I have both the WS 2000 and the 3000. I have the leather stropping wheel permanantly mounted on the 2000 due to its higher rotational speed and that’s all I use it for. The 3000 I use for everything else. It is hands down the best machine on the market for sharpening handplane irons and wood chisels – and I have the optional add-on top deck and guide for large/wide blades. Make sure to go through the calibration and squaring process specified in the manual, you want the blade guides perfectly square. My local industrial hardware store periodically does overstock sales and I picked up a number of additional glass wheels for pennies on the dollar, along with packs of sharpening paper. I recommend getting a couple of extra glass wheels if you can afford it, they’re good for specialty grits – I’ve got one with 14000grit micromesh that I use for putting that final scalpel sharp edge on plane irons. You might want to pick up a couple packs of coarse grit if you have a lot of tools that you’ll be regrinding initially. Once they are properly trued you won’t need the coarse grit any more, but when I first got my WS I wore out a dozen large grit wheels regrinding all of my plane irons and wood chisels – just because the edge you can get with WS is so amazing. I’ve collected, refurbished, and built handplanes for years, and the WS’s ability to true and sharpen the irons really makes using them a joy. You won’t believe the curls you get.

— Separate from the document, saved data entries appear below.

/-- The set of links that are down changes (R398): what a failed link's replay buffer holds, and what waits at the
links, goes on when the routes have changed, in the order in which it was to leave. [log 44: DESIGN CHOICE] -/
def rechoose (s : State) (resent : List Packet) : State :=
  let ahead := resent.map fun p => ({ packet := p, age := 0, group := packetGroup p, origin := .own } : Queued)
  let queued := fun (v : Nat) => ((List.range 30).flatMap fun l => s.fab.outputs.get (l * 8 + v)).foldl (fun acc q => insertAge q acc) []
  let later := fun (v : Nat) => (ahead.filter fun q => decide (q.packet.vc.toNat = v)) ++ queued v ++ s.fab.outputs.get (31 * 8 + v)
  let left := (List.range 240).foldl (fun (t : Table (List Queued)) k => t.set k []) s.fab.outputs
  let others := (List.range 256).filter fun d => inDomain s d && decide (d ≠ ownDev s)
  failRequests { s with fab := { s.fab with
    outputs := (List.range 8).foldl (fun (t : Table (List Queued)) v => t.set (31 * 8 + v) (later v)) left
    changing := others.map (BitVec.ofNat 8) } }

/-- A link of this device goes down (R398), which the firmware reports to the host. [log 44: DESIGN CHOICE] -/
def linkFails (s : State) (l : Nat) : State :=
  if !(isConnected s l) || (linkOf s l).down then s
  else
    let x := linkOf s l
    let s := setLink s l { x with down := true, sent := [], inFlight := [], replays := 0 }
    rechoose { s with fab := { s.fab with reported := s.fab.reported ++ [BitVec.ofNat 5 l] } } x.sent

/-- A link of a device goes down or comes back: one of this device, or one of another that its routes use (R398). -/
def linkChanges (s : State) (dev : BitVec 8) (link : BitVec 5) (down : Bool) : State :=
  let l := link.toNat
  if dev.toNat = ownDev s then
    if down then linkFails s l
    else if isConnected s l && (linkOf s l).down then rechoose (setLink s l { linkOf s l with down := false, replays := 0 }) []
    else s
  else
    let rest := s.fab.farDown.filter fun x => decide (x ≠ (dev, link))
    if s.fab.farDown.contains (dev, link) = down then s
    else rechoose { s with fab := { s.fab with farDown := if down then rest ++ [(dev, link)] else rest } } []

/-- LINK_DOWN. -/
def execLinkDown (l : LinkEnd) (s : State) : Host.Outcome State Fault Refusal := .next (linkChanges s l.dev l.link true)

/-- LINK_REPLAY (R398): the sixteenth replay in a row takes the link down. [log 88: DESIGN CHOICE] -/
def execLinkReplay (link : BitVec 5) (s : State) : Host.Outcome State Fault Refusal :=
  let l := link.toNat
  let x := linkOf s l
  .next (if !(isConnected s l) || x.down then s
    else if x.replays + 1 < 16 then setLink s l { x with replays := x.replays + 1 }
    else linkFails s l)

/-- LINK_UP. -/
def execLinkUp (l : LinkEnd) (s : State) : Host.Outcome State Fault Refusal := .next (linkChanges s l.dev l.link false)

/-! ## Fabric control (R32, R359, R400, R412) -/

/-- TIME takes the grandmaster's time, and never steps backwards (R32, R412). [log 52: DESIGN CHOICE] -/
def synchronise (s : State) (t : Word) : State :=
  if s.cpu.poweredOff then s
  else { s with cpu := { s.cpu with time := if s.cpu.synced && decide (t.toNat < s.cpu.time.toNat) then s.cpu.time else t, synced := true } }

I also use the see-through wheels for sharpening turning tools and carving knives. I usually put a basic edge on skews or gouges using a bench grinder, and then put a final edge on using the underneath see-through wheel on the 3000. It takes some practice to learn the proper techique especially free-style shapening on the bench grinder (of course, you could use a Wolverine jig, but I shapen turning tools so often that I’m used to doing it free-style), but it doesn’t take much to learn how to do it on the WS3000 – following the directions in the WS manual you’ll be putting an edge on turning tools and carving gouges like a pro in no time. A quick freehand strop on the stropping wheel when they start to dull is enough to put the edge back on without having to turn off the lathe.

Because I’m primarly a turner and carver, I spend a significant fraction of my time sharpening tools. I own damned near every type of shapening gadget there is. Nowadays they all sit unused under the workbench (and that includes the Tormek) and I use the grinder and the WS 2000 and 3000 almost exclusively.